M. le président. La parole est à M. Hugot.
M. Jean-Paul Hugot. Actuellement, pour empêcher la fuite des biens culturels vers l'étranger, la France dispose de la loi de 1992 avec trois possibilités qui ont été rappelées.
Les propositions qui nous sont faites à travers ce texte ne sont que des aménagements juridiques limités à la loi du 31 décembre 1992.

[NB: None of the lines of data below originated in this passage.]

/-- A contribution accumulated: sum and mean add, min and max by R58. The first is stored as it is, so that a sum of −0 alone stays −0: R175 does not
say whether a slot starts empty or at +0 (DESIGN CHOICE, log 201). -/
def accumulate (g : Group) (acc : Option (BitVec 64)) (v : BitVec 64) : Option (BitVec 64) :=
  match acc with
  | none => some v
  | some a =>
    if g.dtype = 5 then
      if g.reduce = 1 then some (if a.toInt < v.toInt then a else v)
      else if g.reduce = 2 then some (if a.toInt < v.toInt then v else a)
      else some (a + v)
    else if g.reduce = 1 || g.reduce = 2 then some (BitVec.ofNat 64 (minmaxFp32 (g.reduce = 2) a.toNat v.toNat))
    else some (BitVec.ofNat 64 (addFp32 a.toNat v.toNat))

/-- An fp32 divided by a positive integer, to nearest even (R169). -/
def divFp32 (a n : Nat) : Nat :=
  match fdecode fmtFp32 a with
  | .fin neg m e =>
    let q := (m <<< 64) / n
    let sticky := b2n ((m <<< 64) % n ≠ 0)
    fround fmtFp32 (.fin neg (2 * q + sticky) (e - 65))
  | v => fround fmtFp32 v

/-- A result element and whether it saturated at the int32 limits (R169, R175 step 3). -/
def resultOf (g : Group) (acc : Option (BitVec 64)) : Nat × Bool :=
  let a := acc.getD 0
  if g.dtype = 5 then
    let v : Int := if g.reduce = 3 then Int.tdiv a.toInt g.members.length else a.toInt
    (intSat .int32 v, v < -2147483648 || 2147483647 < v)
  else
    let v := if g.reduce = 3 then divFp32 a.toNat g.members.length else a.toNat
    (if g.dtype = 0 then v else fconv fmtFp32 (relayFmt g.dtype) v, false)

/-! ### Frames of an engine -/

/-- Offset of a relay frame of engine `lane` (R179). -/
def relayOffset (lane : Nat) : BitVec 48 := BitVec.ofNat 48 (0x800100000000 + lane * 2 ^ 28)

/-- A relay frame (R179). -/
def relayFrame (d : Dev) (g : Group) (dst lane op : Nat) (payload : List Byte) : Frame :=
  { dst := BitVec.ofNat 16 dst, src := BitVec.ofNat 16 d.node, offset := relayOffset lane, key := g.key, op := BitVec.ofNat 8 op,
    cls := .g, slice := g.slice, length := BitVec.ofNat 12 payload.length, payload := payload }

/-- The first 16 bytes of a relay payload (R179): LAUNCH_SEQ, CHUNK, bytes 5 to 7, bytes 8 to 15. -/
def relayHead (q c b5 b6 b7 : Nat) (rest : List Byte) : List Byte :=
  le 2 q ++ le 3 c ++ le 1 b5 ++ le 1 b6 ++ le 1 b7 ++ padTo 8 rest

/-- An engine sends a relay frame, in the envelope for a confidential slice (R343). -/
def Dev.sendRelay (d : Dev) (lane : Nat) (f : Frame) : Dev :=
  let (f, d) := if d.isConf f.slice.toNat then d.conceal f else (f, d)
  d.originate (144 + lane) f

/-! ### Reservations and slots (R172, R176) -/

/-- The output a frame of engine `lane` to a module takes on its pinned path. -/
def Dev.pinnedOut (d : Dev) (g : Group) (dst lane : Nat) : Option Nat :=
  match d.rackOf dst with
  | none => none
  | some rd =>
    match (d.routeFrame (144 + lane) { relayFrame d g dst lane 0x60 [] with inter := BitVec.ofNat 11 rd }).1 with
    | .out p _ => some p
    | .hold p _ => some p
    | _ => none

/-- The torus port on which frames of engine `lane` from a ring neighbour along axis `a` arrive (R156, R159). -/
def Dev.pinnedIn (d : Dev) (src lane a : Nat) : Option Nat :=
  match d.rackOf src with
  | none => none
  | some rs =>
    let dir := dirToward d.rt a (coord rs a) (coord d.rack a)
    some (d.pickMember (dir ^^^ 1) (field (pathHash src d.node (pageOf (relayOffset lane).toNat)) 0 8) .g)

/-- The reservations of a launch (R176 step 1): input, output, flits. -/
def Dev.launchPairs (d : Dev) (g : Group) : List (Nat × Nat × Nat) :=
  let edges := (d.localMembers g).flatMap fun m => (upTo 16).flatMap fun e =>
    [(m.2.2, 144 + e, g.rate / 16), (144 + e, m.2.2, g.rate / 16)]
  let two (lane a : Nat) (out inn : Nat) : List (Nat × Nat × Nat) :=
    (match d.pinnedOut g out lane with | some p => [(144 + lane, p, g.torusRate)] | none => []) ++
    (match d.pinnedIn inn lane a with | some p => [(p, 144 + lane, g.torusRate)] | none => [])
  -- an all-to-all runs no rings: of the ring frames it has the READY batons alone, whose first hops are among its own
  let ringPairs := (d.rings g).flatMap fun r => (upTo 16).flatMap fun e =>
    if g.coll = 4 then (match d.pinnedIn r.down e r.axis with | some p => [(p, 144 + e, g.torusRate)] | none => [])
    else two e r.axis r.down r.up ++ two e r.axis r.up r.down
  let all2all := if g.coll ≠ 4 then [] else (upTo 16).flatMap fun e =>
    (((d.otherModules g).filterMap fun m => d.pinnedOut g m e).eraseDups).map fun p => (144 + e, p, g.torusRate)
  edges ++ ringPairs ++ all2all

/-- Reservations taken one after the other; none when one cannot be had. -/
def Dev.reserveAll (d : Dev) (owner inst slice : Nat) (l : List (Nat × Nat × Nat)) : Option Dev :=
  match l with
  | [] => some d
  | (i, o, n) :: r =>
    match d.reserve owner inst i o slice n with
    | some (_, d) => Dev.reserveAll d owner inst slice r
    | none => none

/-- Reservations and slots of a launch taken, all or none (R172, R176). -/
def Dev.takeLaunch (d : Dev) (gi : Nat) : Option Dev :=
  let g := d.group gi
  let need := g.depth / 8
  if (upTo 16).any fun e => 128 < tget d.relay.slots e 0 + need then none
  else
    match d.reserveAll 1 gi g.slice.toNat (d.launchPairs g) with
    | none => none
    | some d =>
      some { d with relay := { d.relay with slots := (upTo 16).foldl (fun t e => tmod t e 0 (· + need)) d.relay.slots } }

/-- Reservations and slots of a running launch released (R183, R184). -/
def Dev.dropLaunch (d : Dev) (gi : Nat) : Dev :=
  let d := d.releaseOwner 1 gi
  let need := (d.group gi).depth / 8
  { d with relay := { d.relay with slots := (upTo 16).foldl (fun t e => tmod t e 0 (· - need)) d.relay.slots } }

/-! ### Member records (R177) -/

/-- A group's stream context has nothing outstanding: no operation, and no posted stores that a drain is still to follow. -/
def Dev.groupIdle (d : Dev) (gi n : Nat) : Bool :=
  !(d.req.ops.any fun o => tagStream o.tag = n) && !(d.sw.gWait.any fun w => tagStream w.f.tag = n) &&
    ((d.group gi).state ≠ 3 || ((d.ctx n).map fun c => c.postedOn.isEmpty).getD true)

/-- A stream context of a pool die's engines opened for a group. Where none is free, one that another write of a group has left idle gives way. -/
def Dev.drawContext (d : Dev) (gi lane : Nat) (cls : TClass) : Option (Nat × Dev) :=
  let open' (d : Dev) : Option (Nat × Dev) := d.openStream (lane / 4) cls (d.group gi).slice.toNat 20 4 (lane % 4)
  match open' d with
  | some r => some r
  | none =>
    match (d.relay.groups.flatMap fun e => e.2.streams.map fun s => (e.1, s.2.2.2)).find? fun x => x.2 % 4 = lane % 4 && d.groupIdle x.1 x.2 with
    | none => none
    | some (gj, n) =>
      open' ((d.closeStream n).modGroup gj fun g => { g with streams := g.streams.filter fun s => s.2.2.2 ≠ n })

/-- The stream context of a group towards a member from engine `lane` in a class (R64), drawn from the module's 16,384 (R19) at its first use
and kept till the group is deleted or a write of another finds none free: the spec gives the total and not how many a group draws (DESIGN
CHOICE, log 66). -/
def Dev.groupStream (d : Dev) (gi lane : Nat) (node : BitVec 16) (cls : TClass) : Option (Nat × Dev) :=
  match (d.group gi).streams.find? fun s => s.1 = lane && s.2.1 = node && s.2.2.1 = cls with
  | some s => some (s.2.2.2, d)
  | none =>
    match d.drawContext gi lane cls with
    | none => none
    | some (n, d) => some (n, d.modGroup gi fun g => { g with streams := g.streams ++ [(lane, node, cls, n)] })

Si la procédure d'acquisition des trésors nationaux pallie certains refus de vente portant sur des biens relativement secondaires, elle ne résout en rien le problème concernant les biens déclarés d'une importance majeure à l'échelle mondiale, notamment les grands tableaux des peintres impressionnistes, évoqués tout à l'heure en particulier par Mme la ministre.
Le nouveau dispositif ne mettra pas un terme à la menace effective de la fuite de notre patrimoine vers l'étranger.
Le processus sera seulement retardé de quelques années. Par conséquent, cela ne pourra qu'accentuer le déclin du marché de l'art dans notre pays.
Nous ne devons pas oublier que si, au début des années cinquante, la France était au centre du marché de l'art, aujourd'hui les Etats-Unis et la Grande-Bretagne occupent une place de référence sur ce maché mondial quantitativement parlant.
La seule mesure capable de changer toutes les données de ce problème, qui n'est pas des moindres, est une défiscalisation partielle.
Saisie pour avis, la commission des finances a déposé quatre amendements destinés à compléter par un volet fiscal le dispositif que je viens d'évoquer. L'objectif de ces amendements est d'encourager l'acquisition de trésors nationaux par des propriétaires privés qui s'engageraient à en demander le classement, lequel ouvrirait droit à des avantages fiscaux. Les dispositifs proposés reposent sur des mécanismes originaux mais ne vont pas sans soulever des objections techniques qui ont justifié l'attitude prudente de la commission des affaires culturelles.
Cela étant, madame la ministre, vous avez reppelé tout à l'heure que, dans la voie ouverte par M. Gaillard, vous vous proposiez sous peu d'engager des initiatives concernant notamment la loi de 1913. Inutile de vous dire que, si le Gouvernement nous laissait entrevoir une chance de surmonter quelques-uns des obstacles qui, aujourd'hui, s'opposent à la prise des mesures fiscales nécessaires pour débloquer la situation, nous soutiendrions cet effort.
Pour l'instant, outre le travail de M. Lagauche, je voudrais saluer les initiatives de notre collègue Yann Gaillard, le féliciter pour son excellente contribution, qu'il s'agisse de l'analyse à laquelle il s'est livrée dans son rapport sur le marché de l'art ou du rapport pour avis qu'il a présenté sur la proposition de loi qui nous est actuellement soumise.
Même si elle ne va pas très loin, cette proposition de loi nous fait avancer d'un pas. Notre groupe votera donc ce texte bien que nous soyons convaincus que le fond du problème ne peut être résolu que grâce à la mise en oeuvre d'une véritable volonté politique, que j'espère pouvoir déceler bientôt, dans vos initiatives, madame la ministre. Nous devons, enfin, nous donner les moyens de favoriser la protection de notre patrimoine national pour, ainsi, éviter son exode. (Applaudissements sur les travées du RPR, des Républicains et Indépendants et de l'Union centriste.)
M. le président. Personne ne demande plus la parole ?...
Je mets aux voix, modifiées, les conclusions du rapport de la commission des affaires culturelles sur la proposition de loi n° 444 (1998-1999).

(Ces conclusions sont adoptées.)
M. le président. Mes chers collègues, nous allons suspendre nos travaux quelques instants.
La séance est suspendue.

(La séance, suspendue à dix-sept heures quinze, est reprise à dix-sept heures vingt.)